Brussels / 4 & 5 February 2017

schedule

Asynchronous event/state notifications in the Janus WebRTC server

Providing administrators and developers with more tools to manage a Janus instance


This presentation introduces a new modular mechanism for implementing live state and event notifications within the context of Janus WebRTC server instances, for the purpose of allowing administrators and developers to monitor and handle WebRTC sessions more effectively.

Janus is a general purpose open source WebRTC server and gateway. It allows you to implement heterogeneous and complex WebRTC multimedia applications using the different functionality it provides as modules, and can interact with legacy technologies as well in the process (e.g., SIP or RTSP). An introduction to Janus was made ad Fosdem '16. This new presentation is aimed to address a new feature recently added to Janus, and currently being worked on in a separate branch that will soon be merged.

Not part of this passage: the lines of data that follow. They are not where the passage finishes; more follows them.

/-- The long matrix instructions leave their queue head once their checks hold: they are in progress and keep their handles busy;
the stream form of MWLD holds there until a CWST pairs with it, which captures the active code table; a failing check traps
(R191, R196, R199, R201, R204, R222, R308). The model's own readings that this rests on: log entries 13, 26, 36, 106, 110. -/
def Obligations.LongMatrixInstructionsBegin : Prop :=
  ∀ (s : State) (a b h : BitVec 8) (n f : BitVec 4) (rows : BitVec 16), s.me.m.cur = none →
    let p := s.me.cp.a[n.toNat]
    let begins := fun (i : Instr) (hs : List (BitVec 8)) (base : W64) (fetched copies : Bool) =>
      hs.Nodup → (∀ k, k ∈ hs → (s.me.tile k).busy ≠ 255) → Completes i s fun t =>
        (∃ c, t.me.m.cur = some c ∧ c.i = i ∧ c.seq = s.strm.seq ∧ c.addr = s.strm.restart ∧ c.fetched = fetched ∧ c.base = base ∧
          c.bound = boundOf s.strm.pfx ∧ c.pair = none ∧ c.pages = [] ∧ c.put = 0) ∧
        t.me.m = { s.me.m with cur := t.me.m.cur, activeNest := if copies then s.me.m.shadowNest else s.me.m.activeNest } ∧
        (∀ k, t.me.tile k = if k ∈ hs then { s.me.tile k with busy := (s.me.tile k).busy + 1 } else s.me.tile k) ∧
        Went s { s with me := { s.me with m := t.me.m, tiles := t.me.tiles } } t (s.strm.pc + 4) ∧ SameBytes s t
    let traps := fun (i : Instr) (e : BitVec 7 × W64) => CanHandle s → e.1 ≠ 0x20 → Completes i s (TrapEntry s · e.1 e.2)
    let w := s.strm.pc
    let nested := { s.me with m := { s.me.m with activeNest := s.me.m.shadowNest } }
    (mwldCheck s.me h f = none → begins (.mwld h f) [h] 0 true false ∧
      (fetchCheck s.me n = none → begins (.mwldF h n f) [h] p false false)) ∧
    (isWeightFmt f = true → Completes (.mwldS f) s fun t =>
      HeldAt s.strm t.strm 0 0 ∧ t = ({ s with me := { s.me with m := { s.me.m with want := some f } } }).setStrm t.strm ∧
      SameBytes s t) ∧
    (∀ k l, s.me.cp.copies = k :: l → (∃ z q, k.i = .cwst z q) → s.me.m.want = some f → canIssue s .c = true →
      k.expired s.me.runCc = false →
      (((k.op 1).extractLsb' 0 16).toNat ≤ weightLimit f.toNat → Completes .cwstPairing s fun t =>
        (∃ c, t.me.m = { s.me.m with cur := some c, want := none } ∧ c.i = .mwldS f ∧ c.seq = s.me.e.seq ∧ c.addr = s.me.e.restart ∧
          c.bound = boundOf s.me.e.pfx ∧ c.fetched = true ∧ c.pair = some k.seq) ∧
        GoesOn s.me.e t.me.e (s.me.e.pc + 4) s.cc ∧
        (∃ y, t.me.cp.copies = y :: l ∧ y.seq = k.seq ∧ y.i = k.i ∧ y.ops = k.ops ∧
          (k.table = [] → y.table = (if s.me.cp.shadowWritten then s.me.cp.shadowTab else s.me.cp.activeTab).toList ∧
            t.me.cp.activeTab.toList = y.table ∧ t.me.cp.shadowWritten = false)) ∧
        t = { s with me := { s.me with e := t.me.e, m := t.me.m, cp := t.me.cp } } ∧ SameBytes s t) ∧
      (weightLimit f.toNat < ((k.op 1).extractLsb' 0 16).toNat → CanHandle { s with cur := { s.cur with st := .m } } →
        Completes .cwstPairing s fun t => t.me.t.cause = 0x31 ∧ t.me.t.tval = s.me.e.pc ∧ t.me.t.hmode = true ∧
          t.me.s.pc = alignPc s.me.t.tvec)) ∧
    (mgoCheck nested a b w = none → begins (.mgo a b) [a, b] 0 true true ∧
      (fetchCheck s.me n = none → begins (.mgoF a b n) [a, b] p false true)) ∧
    (mqCheck s.me rows h w = none → begins (.mqOpen rows h) [h] 0 true false ∧ begins (.mqClose rows h) [h] 0 true false) ∧
    (∀ e, mwldCheck s.me h f = some e → traps (.mwld h f) e ∧ traps (.mwldF h n f) e) ∧
    (isWeightFmt f = false → traps (.mwldS f) (0x32, 0)) ∧
    (∀ e, mgoCheck nested a b w = some e → traps (.mgo a b) e ∧ traps (.mgoF a b n) e) ∧
    (∀ e, mqCheck s.me rows h w = some e → traps (.mqOpen rows h) e ∧ traps (.mqClose rows h) e) ∧
    (∀ e, mwldCheck s.me h f = none → fetchCheck s.me n = some e → traps (.mwldF h n f) e)

/-- A bank load fills the shadow bank from its tile or from the decompressed weight stream, a step of the nest overwrites,
accumulates or climbs its tree in the accumulator tile with the flags of its columns, the first NaN under an armed detector
traps before any write, MQ open clears a count and MQ close fills its logical row up, and a finished operand fetch fills its
tile (R196, R199 to R201, R204, R205, R222). The model's own readings that this rests on: log entries 8, 38, 44, 102, 108. -/
def Obligations.MatrixInstructionsProgress : Prop :=
  ∀ (s : State) (c : MCur) (a b h : BitVec 8) (n f : BitVec 4) (rows : BitVec 16), s.mRuns = true → s.me.sound →
    s.me.m.cur = some c → s.me.spad.wf →
    let e := s.me.tile h
    let len := e.rows.toNat * weightRowBytes f.toNat
    let m := s.me.m
    let drops := fun (hs : List (BitVec 8)) (t : State) => hs.Nodup → ∀ k, t.me.tile k =
      if k ∈ hs then { s.me.tile k with busy := (if (s.me.tile k).busy = 0 then 0 else (s.me.tile k).busy - 1) } else s.me.tile k
    let same := fun (t : State) => t.me.g = s.me.g ∧ t.me.cp = s.me.cp ∧ t.me.priv = s.me.priv ∧ t.mem = s.mem ∧ t.rest = s.rest ∧
      t.me.m.shadowNest = m.shadowNest ∧ t.me.m.j = m.j ∧ t.me.m.mode = m.mode ∧ t.me.m.arm = m.arm
    let nan := fun (x : Nat) => (FFmt.fp32.decode x).isNan
    let traps := Handles s ∧ s.sSettled = true ∧ s.me.copyUnder = false
    -- TVAL of a first NaN or a split error: the chunk, the logical row and the column (R205, R207)
    let report := fun (x u col : Nat) =>
      BitVec.ofNat 64 (x % 2 ^ 20 * 2 ^ 44 + u % 2 ^ 16 * 2 ^ 28 + col % 2 ^ 13 * 2 ^ 15 + x / 2 ^ 20 % 2 ^ 15)
    (c.i = .mwld h f ∨ (c.i = .mwldF h n f ∧ c.fetched = true) → Completes .mwldComplete s fun t =>
      t.me.m.cur = none ∧ t.me.m.shadow.loaded = true ∧ t.me.m.shadow.fmt = f ∧ t.me.m.active = m.active ∧
      t.me.m.shadow.nw = BitVec.ofNat 14 e.rows.toNat ∧ t.me.piM = 0 ∧
      (∀ x, x < len → t.me.m.shadow.bytes.get x = s.me.spad.get (e.base.toNat + x)) ∧ drops [h] t ∧ t.me.spad = s.me.spad ∧ same t) ∧
    (∀ k p z q bs data o s2, c.i = .mwldS f → c.pair = some p → s.me.cp.copies = [k] → k.i = .cwst z q → k.handles = [] →
      s.copyStarts k = true →
      let nw := ((k.op 1).extractLsb' 0 16).toNat
      let out := nw * weightRowBytes f.toNat
      s.cpGlobRead k.pages k.streamCache ((k.op 0).toNat + k.got.length) (k.streamLen - k.got.length) (k.got.length = 0) = .ok (bs, none, s2) →
      s2.me = s.me → k.got ++ bs = data.map some → decompress k.table data 0 0 0 out [] = .ok o →
      Completes .mwldComplete s fun t =>
        t.me.m.cur = none ∧ t.me.m.shadow.loaded = true ∧ t.me.m.shadow.fmt = f ∧ t.me.m.shadow.nw = BitVec.ofNat 14 nw ∧
        (∀ x, x < out → t.me.m.shadow.bytes.get x = o.reverse.getD x 0) ∧ t.me.m.active = m.active ∧ t.me.cp.copies = [] ∧
        t.me.cp.sb[q.toNat] = s.me.cp.sb[q.toNat] - 1 ∧ t.me.spad = s.me.spad ∧ t.me.g = s.me.g) ∧
    (c.i = .mgo a b ∨ (c.i = .mgoF a b n ∧ c.fetched = true) → c.fetched = true →
      let nest := m.activeNest.toList
      let step := s.me.piM.toNat
      let ta := s.me.tile a
      let tb := s.me.tile b
      let u := (nestIndex (·.su) nest step).toNat
      let w := (nestIndex (·.sw) nest step).toNat
      let d := m.depth.toNat
      let nw := m.active.nw.toNat
      let blocks := recBlocks m (s.me.spad.read (ta.base.toNat + recBytes m.planes * (nestIndex (·.sa) nest step).toNat) (recBytes m.planes))
      let v := fun (col : Nat) => chunkValue blocks m.active col
      let acc := fun (row col : Nat) => s.me.accGet tb row col
      let raises := fun (fl : Nat → Flags) (t : State) =>
        ∀ i, t.me.nflags.getLsbD i = (s.me.nflags.getLsbD i || (List.range nw).any fun col => (fl col).getLsbD i)
      let goesOn := fun (t : State) =>
        (step + 1 < nestTotal m.activeNest → step + 1 < 2 ^ 32 → t.me.piM = s.me.piM + 1 ∧ t.me.m.cur = some c) ∧
        (nestTotal m.activeNest ≤ step + 1 → step + 1 < 2 ^ 32 → t.me.m.cur = none ∧ t.me.piM = 0 ∧ drops [a, b] t) ∧ same t
      let row := fun (r : Nat) (val : Nat → Nat × Flags) => (m.arm = false ∨ ∀ col, col < nw → nan (val col).1 = false) →
        Completes .mgoStep s fun t =>
          (∀ col, col < nw → t.me.accGet tb r col = (val col).1 % 2 ^ 32) ∧ raises (fun col => (val col).2) t ∧
          (∀ z, (z < accAt tb r 0 ∨ accAt tb r nw ≤ z) → t.me.spad.get z = s.me.spad.get z) ∧ goesOn t
      let sum := fun (col : Nat) => let r := treeAdd (acc u col) (v col).1; (r.1, (v col).2 ||| r.2)
      let caught := fun (x : Nat) (val : Nat → Nat × Flags) => ∀ col, m.arm = true → col < nw → nan (val col).1 = true →
        (∀ k, k < col → nan (val k).1 = false) → traps → Completes .mgoStep s fun t =>
          TrapEntry s t 0x30 (report x u col) ∧ t.me.m.arm = false
      (m.mode = 0 → row u v ∧ caught w v) ∧ (m.mode = 1 → row u sum ∧ caught w sum) ∧
      (m.mode = 2 → let r0 := u * (d + 2); let cnt := acc (r0 + d + 1) 0
        -- the leaf's number is the count of its logical row
        cnt = w → cnt < 2 ^ d → nw ≤ tb.cols.toNat →
        let top := climbs d cnt
        let val := leafVal d cnt (fun l col => acc (r0 + l) col) v
        caught (m.j.toNat * 2 ^ d + w) val ∧
        ((m.arm = false ∨ ∀ col, col < nw → nan (val col).1 = false) → Completes .mgoStep s fun t =>
          (∀ col, col < nw → t.me.accGet tb (r0 + top) col = (val col).1 % 2 ^ 32) ∧ t.me.accGet tb (r0 + d + 1) 0 = cnt + 1 ∧
          raises (fun col => (val col).2) t ∧
          (∀ z, (z < accAt tb (r0 + top) 0 ∨ accAt tb (r0 + top) nw ≤ z) → (z < accAt tb (r0 + d + 1) 0 ∨ accAt tb (r0 + d + 1) 1 ≤ z) →
            t.me.spad.get z = s.me.spad.get z) ∧ goesOn t)) ∧
      (m.mode = 2 → acc (u * (d + 2) + d + 1) 0 ≠ w ∨ 2 ^ d ≤ acc (u * (d + 2) + d + 1) 0 → traps →
        Completes .mgoStep s (TrapEntry s · 0x34 (report (m.j.toNat * 2 ^ d + w) u 0)))) ∧
    (let u := s.me.piM.toNat
     let r0 := u * (m.depth.toNat + 2)
     let full := 2 ^ m.depth.toNat
     let cntRow := r0 + m.depth.toNat + 1
     let cnt := s.me.accGet e cntRow 0
     let nexts := fun (t : State) =>
       (rows.toNat ≤ u + 1 → t.me.m.cur = none ∧ drops [h] t) ∧ (u + 1 < rows.toNat → t.me.piM = s.me.piM + 1) ∧ same t
     (c.i = .mqOpen rows h → Completes .mqRow s fun t => t.me.accGet e cntRow 0 = 0 ∧
       (∀ z, (z < accAt e cntRow 0 ∨ accAt e cntRow 1 ≤ z) → t.me.spad.get z = s.me.spad.get z) ∧ nexts t) ∧
     let d := m.depth.toNat
     let nw := if m.active.loaded then m.active.nw.toNat else 0
     -- the pending nodes of the logical row once k of the missing leaves are in, and leaf k of them as it is about to be written
     let node := fun (l col : Nat) => s.me.accGet e (r0 + l) col
     let nodes := fun (k : Nat) => padRows d nw k cnt node
     let leaf := fun (k col : Nat) => leafVal d (cnt + k) (nodes k) (fun _ => (0, 0)) col
     let clean := fun (k : Nat) => m.arm = false ∨ ∀ i, i < k → ∀ col, col < nw → nan (leaf i col).1 = false
     let fed := fun (k : Nat) (t : State) =>
       t.me.accGet e cntRow 0 = cnt + k ∧ (∀ l, l ≤ d → ∀ col, col < e.cols.toNat → t.me.accGet e (r0 + l) col = nodes k l col) ∧
       (∀ b, t.me.nflags.getLsbD b =
         (s.me.nflags.getLsbD b || (List.range k).any fun i => (List.range nw).any fun col => (leaf i col).2.getLsbD b)) ∧
       ∀ z, (z < accAt e r0 0 ∨ accAt e cntRow 1 ≤ z) → t.me.spad.get z = s.me.spad.get z
     (c.i = .mqClose rows h → 0 < e.cols.toNat → nw ≤ e.cols.toNat →
       (cnt < full → clean (full - cnt) → Completes .mqRow s fun t => fed (full - cnt) t ∧ nexts t) ∧
       (full ≤ cnt → Completes .mqRow s fun t => t.me.spad = s.me.spad ∧ t.me.nflags = s.me.nflags ∧ nexts t) ∧
       (∀ k col, cnt + k < full → s.me.v.pend = [] → clean k → m.arm = true → col < nw → nan (leaf k col).1 = true →
         (∀ i, i < col → nan (leaf k i).1 = false) → traps → Completes .mqRow s fun t =>
           t.me.t.cause = 0x30 ∧ t.me.t.tval = report (m.j.toNat * full + (cnt + k)) u col ∧ t.me.t.hmode = true ∧
           t.me.s.pc = alignPc s.me.t.tvec ∧ t.me.m.arm = false ∧ t.me.piM = s.me.piM ∧ fed k t))) ∧
    (∀ pages s1 bs s2, (c.i = .mwldF h n f ∨ c.i = .mgoF h b n) → c.fetched = false → c.pages = [] → c.put = 0 → c.base.toNat + e.size.toNat ≤ 2 ^ 56 →
      captures (instOf s.me.id) false (pageSegs c.base.toNat e.size.toNat) [] s = .ok pages s1 →
      s1.cpGlobRead pages c.cache c.base.toNat e.size.toNat true = .ok (bs, none, s2) → s2.me = s.me → bs.length = e.size.toNat →
      bs.all Option.isSome = true →
      Completes .operandFetchComplete s fun t =>
        t.me.m.cur = some { c with pages := pages, put := e.size.toNat, fetched := true } ∧
        (∀ x, x < e.size.toNat → some (t.me.spad.get (e.base.toNat + x)) = bs.getD x none) ∧
        (∀ z, (z < e.base.toNat ∨ e.base.toNat + e.size.toNat ≤ z) → t.me.spad.get z = s.me.spad.get z) ∧ t.me.g = s.me.g)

Specifically, a modular mechanism has been designed and implemented to allow modules to receive asynchronous and live events of several different types from Janus and its plugins, in order to then handle them accordingly. Notifications can be about whatever is happening in a Janus instance, e.g., Janus sessions/handles and their states, PeerConnections and their lifecycle (SDP exchanges, ICE and DTLS state changes, etc.), application plugin internals and related events, and so on. These new modules can then decide whether to just forward these events, or a subset of them, to an external backend for further processing, or process them themselves. Use case examples are simple debugging, live monitoring, troubleshooting, storing on DBs or other systems in a structured way, CDRs, etc. Within the context of Janus, this is particularly useful as so far the only API available to administrators has been a query/response API to monitor the WebRTC internals of Janus itself and a few other aspects, which limited the scope of what admins could do to effectively manage a Janus instance.

At the time of writing, a single module implementing this mechanism exists, one we implemented ourselves as a proof of concept and that simply forwards all events as JSON objects to an external web server. In the future more modules will be implemented to cover more practical scenarios, hopefully by third-party developers as well.